4 金髪ツインテールと今日も遭遇してしまう
陽歌との朝の一件から昼を迎え、ようやく数学の課題をやるという使命を思い出す。
だがしかし腹が減っては戦は出来ぬとも言う。そう、俺にとって数学は戦も同然なのだ。
まあ当然他の科目も戦みたいなもんなんだが……。
「とりあえず数学の課題は後でやるとして、腹が減った」
財布を手に持ち帽子を被り外に出て、とりあえず駅前の方に向かう。
特に何を食べたいとか特に考えてないけど、とりあえず駅前に行けばいろいろあるしなんか見つかるだろう。

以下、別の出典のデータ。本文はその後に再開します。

def Dev.audEvent (d : Dev) (r i d0 : Nat) : Dev := d.raiseOnce (srcRegion (r + 2) (32 + i)) d0

/-! ### Admission (R230, Table 11.2) -/

/-- Weights in eighths of an Opus equivalent. -/
def decWeight (codec : Nat) : Nat := match codec with | 0 => 8 | 3 => 4 | _ => 2
def encWeight (codec : Nat) : Nat := match codec with | 0 => 8 | 3 => 4 | _ => 1

/-- Format f of a mix entry: EN, CODEC, STEREO, FEC, DTX, FRAME20, RATE. -/
def mixFormat (e : Entry) (f : Nat) : Nat := e.f (1 + f / 2) (16 * (f % 2) + 15) (16 * (f % 2))
def fmEn (v : Nat) : Bool := v.testBit 15
def fmCodec (v : Nat) : Nat := v / 4096 % 8
def fmDtx (v : Nat) : Bool := v.testBit 9
def fmFrame20 (v : Nat) : Bool := v.testBit 8
def mixN (e : Entry) : Nat := e.f 0 29 27 + 1
def mixBrood (e : Entry) : Nat := e.f 0 15 0

def enabledFormats (e : Entry) : List Nat := (List.range 4).filter (fun f => fmEn (mixFormat e f))

/-- Encode charge of a mix entry, in eighths. -/
def mixCharge (e : Entry) : Nat :=
  let ws := (enabledFormats e).map (fun f => encWeight (fmCodec (mixFormat e f)))
  ws.sum + mixN e * ws.foldl max 0

/-- The region an entry or a mix is in, or on its way to. -/
def AudEnt.home (s : AudEnt) : Nat := s.moveTo.getD s.region
def MixSt.home (s : MixSt) : Nat := s.moveTo.getD s.region

def Dev.audDecLoad (d : Dev) (r : Nat) : Nat :=
  ((d.aud.ents.filter (fun x => x.2.home == r && !aeClient (d.audEnt x.1))).map (fun x => decWeight (aeCodec (d.audEnt x.1)))).sum
def Dev.audEncLoad (d : Dev) (r : Nat) : Nat := ((d.aud.mixes.filter (fun x => x.2.home == r)).map (fun x => mixCharge (d.mixEnt x.1))).sum
def Dev.audMixes (d : Dev) (r : Nat) : Nat := (d.aud.mixes.filter (fun x => x.2.home == r)).length

def filterChannels : Nat := 4096
def chanKey (r c : Nat) : Nat := r * filterChannels + c

/-- A free channel of a region, on a filter cell that is not OUT. -/
def Dev.freeChan (d : Dev) (r : Nat) : Option Nat :=
  let used := (d.aud.chans.filter (fun c => c.1 / filterChannels == r)).map (fun c => c.1 % filterChannels)
  let up := fun f => !(d.cell (cellCode 3 (r * 2 + f))).out
  let from_ := fun (lo : Nat) => (List.range 2048).find? (fun k => !used.contains (lo + k))
  match (if up 0 then from_ 0 else none) with
  | some k => some k
  | none => if up 1 then (from_ 2048).map (· + 2048) else none

def audEntOk (e : Entry) : Bool :=
  decide (aeCodec e ≤ 3) && decide (e.f 0 27 26 ≤ 1) && decide (20 ≤ e.f 2 31 23) && decide (e.f 2 31 23 ≤ 400) &&
  decide (e.f 2 31 23 ≤ e.f 2 22 14) && decide (e.f 2 22 14 ≤ 400) && decide (-24 ≤ aeGain e) && decide (aeGain e ≤ 12)

def fmOk (v : Nat) : Bool :=
  !fmEn v || (decide (fmCodec v ≤ 3) &&
    (if fmCodec v = 0 then decide (6 ≤ v % 256) else v % 256 == 0 && !v.testBit 11 && !v.testBit 10))

def mixEntOk (e : Entry) : Bool :=
  fmEn (mixFormat e 0) && (List.range 4).all (fun f => fmOk (mixFormat e f)) &&
  decide (-24 ≤ signed 8 (e.f 0 23 16)) && decide (signed 8 (e.f 0 23 16) ≤ 12)

/-- The template of an audio entry in a region. -/
def Dev.audTemplate (d : Dev) (r : Nat) (e : Entry) : Option Template := d.templateFor r Kd.adecode (e.f 3 31 24)

/-- Cadence and cost of an audio entry's ADECODE releases in a region, and of a mix's: every 10 ms where the template leaves it open. -/
def Dev.audRel (d : Dev) (r : Nat) (e : Entry) : Nat × Nat := relOf (d.audTemplate r e) 6
def Dev.mixRel (d : Dev) (r : Nat) : Nat × Nat := relOf (d.stdTemplate r Kd.mix) 6

/-- A channel is assigned to an entry: SILENT, running BLOCK from the first beat it filters; as a switch where the entry brings a
channel's state with it (R239, R250). -/
def Dev.assignChan (d : Dev) (e : Nat) : Dev :=
  match d.audio e with
  | none => d
  | some s =>
    match d.freeChan s.region with
    | none => d.setAud e { s with chan := none }
    | some c =>
      let v : Chan := match s.parked with
        | some old => { old with chain := {}, since := none }
        | none => { ent := e, silentFrom := d.beat, lastPkt := d.beat }
      (d.setAud e { s with chan := some c, parked := none }).setChan (chanKey s.region c) v

/-- An entry's channel is freed, and goes to an entry of the region that waits for one (R250). -/
def Dev.dropChan (d : Dev) (e : Nat) : Dev :=
  match d.audio e with
  | some s =>
    match s.chan with
    | some c =>
      let d := d.setAud e { s with chan := none, parked := tabFind d.aud.chans (chanKey s.region c) }
      let d := { d with aud := { d.aud with chans := tabErase d.aud.chans (chanKey s.region c) } }
      match d.aud.ents.find? (fun x => x.1 != e && x.2.region == s.region && x.2.chan.isNone) with
      | some x => d.assignChan x.1
      | none => d
    | none => d
  | none => d

def Dev.entChan (d : Dev) (e : Nat) : Option (Nat × Chan) :=
  match d.audio e with
  | some s => s.chan.bind (fun c => (d.chan (chanKey s.region c)).map (fun v => (chanKey s.region c, v)))
  | none => none

/-- The audio entry of a brood. -/
def Dev.audOf (d : Dev) (b : Nat) : Option Nat := (d.aud.ents.find? (fun x => aeBrood (d.audEnt x.1) == b)).map (·.1)

/-! ### Packets -/

/-- Payload of an RTP packet, its marker and its payload type. -/
def rtpBody (bs : List Byte) : List Byte × Bool × Nat :=
  let b0 := byteAt bs 0
  let h := 12 + 4 * (b0 % 16)
  let h := if b0.testBit 4 then h + 4 + 4 * be16 bs (h + 2) else h
  let pad := if b0.testBit 5 then (bs.getLast?.map (·.toNat)).getD 0 else 0
  ((bs.drop h).take (bs.length - h - pad), (byteAt bs 1).testBit 7, byteAt bs 1 % 128)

家から十五分程度歩き駅前付近に着くと、やはり色んな飲食店が目に入った。
その中で個人的に目を惹かれたのは去年できたらしい山根屋という名前のラーメン屋。
個人的に行ってみたいと思っていた店の一つである。一応陽歌からの評価は高かった。
店内に入ってみるとカウンター席が十席用意されており、食券販売機の横に設置された椅子に三人座って案内されるのを待っていた。平日の昼にしては結構混んでいる。
とりあえず初来店ということもあり店の看板メニューらしい醤油ラーメンの食券を購入し待合椅子に座り、待つことまさかの三分程で席に案内された。
前に座っていた客は四人のグループで来ていたようで、予想外に早く席に案内されることとなったのだ。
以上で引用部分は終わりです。